[Author: Geoff Chappell Last Update: 2005-06-16]
Experiments with Uniprot RDF and RDF Gateway

Overview

The goal of this effort is to demonstrate the ability of RDF Gateway to efficiently store and query massive amounts of RDF data in its native RDF repository. The Uniprot RDF project provides all UniProt protein sequence and annotation data in RDF format and is an excellent large source of data. Thanks to Eric Jain for making it available to all (and to Eric Miller for pointing me at it.)

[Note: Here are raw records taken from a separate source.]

theorem cfgWr (port : Nat) (w0 : BitVec 32) (hd : ReqHead) (body : List (BitVec 8)) : Statement (.cfgWr port w0 hd body) := by
  intro w h; cases h

theorem dbgRd (port : Nat) (w0 : BitVec 32) (hd : ReqHead) (body : List (BitVec 8)) : Statement (.dbgRd port w0 hd body) := by
  intro w h; cases h

theorem dbgWr (port : Nat) (w0 : BitVec 32) (hd : ReqHead) (body : List (BitVec 8)) : Statement (.dbgWr port w0 hd body) := by
  intro w h; cases h

theorem powerLimit (port : Nat) (w0 : BitVec 32) (hd : ReqHead) (body : List (BitVec 8)) : Statement (.powerLimit port w0 hd body) := by
  intro w h; cases h

theorem errlog (port : Nat) (w0 : BitVec 32) (hd : ReqHead) (body : List (BitVec 8)) : Statement (.errlog port w0 hd body) := by
  intro w h; cases h

theorem attest (port : Nat) (w0 : BitVec 32) (hd : ReqHead) (body : List (BitVec 8)) : Statement (.attest port w0 hd body) := by
  intro w h; cases h

theorem darnRd (port : Nat) (w0 : BitVec 32) (hd : ReqHead) (body : List (BitVec 8)) : Statement (.darnRd port w0 hd body) := by
  intro w h; cases h

theorem darnApply (port : Nat) (w0 : BitVec 32) (hd : ReqHead) (body : List (BitVec 8)) : Statement (.darnApply port w0 hd body) := by
  intro w h; cases h

theorem colAlloc (port : Nat) (w0 : BitVec 32) (hd : ReqHead) (body : List (BitVec 8)) : Statement (.colAlloc port w0 hd body) := by
  intro w h; cases h

theorem colFree (port : Nat) (w0 : BitVec 32) (hd : ReqHead) (body : List (BitVec 8)) : Statement (.colFree port w0 hd body) := by
  intro w h; cases h

theorem resetService (port : Nat) (w0 : BitVec 32) (hd : ReqHead) (body : List (BitVec 8)) : Statement (.resetService port w0 hd body) := by
  intro w h; cases h

theorem nop : Statement (.nop) := by
  intro w h; cases h; rw [decode_word]; rfl

theorem iadd (u : Bool) (d : BitVec 7) (a : BitVec 7) (b : BitVec 7) : Statement (.iadd u d a b) := by
  intro w h; cases h; rw [decode_word]; cases u <;> rfl

theorem isub (u : Bool) (d : BitVec 7) (a : BitVec 7) (b : BitVec 7) : Statement (.isub u d a b) := by
  intro w h; cases h; rw [decode_word]; cases u <;> rfl

theorem imul (u : Bool) (d : BitVec 7) (a : BitVec 7) (b : BitVec 7) : Statement (.imul u d a b) := by
  intro w h; cases h; rw [decode_word]; cases u <;> rfl

theorem imulhI (u : Bool) (d : BitVec 7) (a : BitVec 7) (b : BitVec 7) : Statement (.imulhI u d a b) := by
  intro w h; cases h; rw [decode_word]; cases u <;> rfl

theorem imulhN (u : Bool) (d : BitVec 7) (a : BitVec 7) (b : BitVec 7) : Statement (.imulhN u d a b) := by
  intro w h; cases h; rw [decode_word]; cases u <;> rfl

theorem imad (u : Bool) (d : BitVec 7) (a : BitVec 7) (b : BitVec 7) : Statement (.imad u d a b) := by
  intro w h; cases h; rw [decode_word]; cases u <;> rfl

theorem iand (u : Bool) (d : BitVec 7) (a : BitVec 7) (b : BitVec 7) : Statement (.iand u d a b) := by
  intro w h; cases h; rw [decode_word]; cases u <;> rfl

theorem ior (u : Bool) (d : BitVec 7) (a : BitVec 7) (b : BitVec 7) : Statement (.ior u d a b) := by
  intro w h; cases h; rw [decode_word]; cases u <;> rfl

theorem ixor (u : Bool) (d : BitVec 7) (a : BitVec 7) (b : BitVec 7) : Statement (.ixor u d a b) := by
  intro w h; cases h; rw [decode_word]; cases u <;> rfl

theorem iandn (u : Bool) (d : BitVec 7) (a : BitVec 7) (b : BitVec 7) : Statement (.iandn u d a b) := by
  intro w h; cases h; rw [decode_word]; cases u <;> rfl

theorem shl (u : Bool) (d : BitVec 7) (a : BitVec 7) (b : BitVec 7) : Statement (.shl u d a b) := by
  intro w h; cases h; rw [decode_word]; cases u <;> rfl

theorem shr (u : Bool) (d : BitVec 7) (a : BitVec 7) (b : BitVec 7) : Statement (.shr u d a b) := by
  intro w h; cases h; rw [decode_word]; cases u <;> rfl

theorem sar (u : Bool) (d : BitVec 7) (a : BitVec 7) (b : BitVec 7) : Statement (.sar u d a b) := by
  intro w h; cases h; rw [decode_word]; cases u <;> rfl

theorem iminI (u : Bool) (d : BitVec 7) (a : BitVec 7) (b : BitVec 7) : Statement (.iminI u d a b) := by
  intro w h; cases h; rw [decode_word]; cases u <;> rfl

theorem iminN (u : Bool) (d : BitVec 7) (a : BitVec 7) (b : BitVec 7) : Statement (.iminN u d a b) := by
  intro w h; cases h; rw [decode_word]; cases u <;> rfl

theorem imaxI (u : Bool) (d : BitVec 7) (a : BitVec 7) (b : BitVec 7) : Statement (.imaxI u d a b) := by
  intro w h; cases h; rw [decode_word]; cases u <;> rfl

theorem imaxN (u : Bool) (d : BitVec 7) (a : BitVec 7) (b : BitVec 7) : Statement (.imaxN u d a b) := by
  intro w h; cases h; rw [decode_word]; cases u <;> rfl

theorem iabs (u : Bool) (d : BitVec 7) (a : BitVec 7) : Statement (.iabs u d a) := by
  intro w h; cases h; rw [decode_word]; cases u <;> rfl

theorem clz (u : Bool) (d : BitVec 7) (a : BitVec 7) : Statement (.clz u d a) := by
  intro w h; cases h; rw [decode_word]; cases u <;> rfl

theorem popc (u : Bool) (d : BitVec 7) (a : BitVec 7) : Statement (.popc u d a) := by
  intro w h; cases h; rw [decode_word]; cases u <;> rfl

theorem brev (u : Bool) (d : BitVec 7) (a : BitVec 7) : Statement (.brev u d a) := by
  intro w h; cases h; rw [decode_word]; cases u <;> rfl

theorem bfxI (u : Bool) (d : BitVec 7) (a : BitVec 7) (b : BitVec 7) : Statement (.bfxI u d a b) := by
  intro w h; cases h; rw [decode_word]; cases u <;> rfl

theorem bfxN (u : Bool) (d : BitVec 7) (a : BitVec 7) (b : BitVec 7) : Statement (.bfxN u d a b) := by
  intro w h; cases h; rw [decode_word]; cases u <;> rfl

New - Check out the experimental SPARQL query page

Loading the data

The uniprot data is delivered in a number of rdf/xml files ranging in size from 4kB to 11.4GB. In total, the files contain nearly 262 million triples - sufficent to test the new bulk loading capabilities of RDF Gateway (to be released in upcoming version). The script below was used to load the data.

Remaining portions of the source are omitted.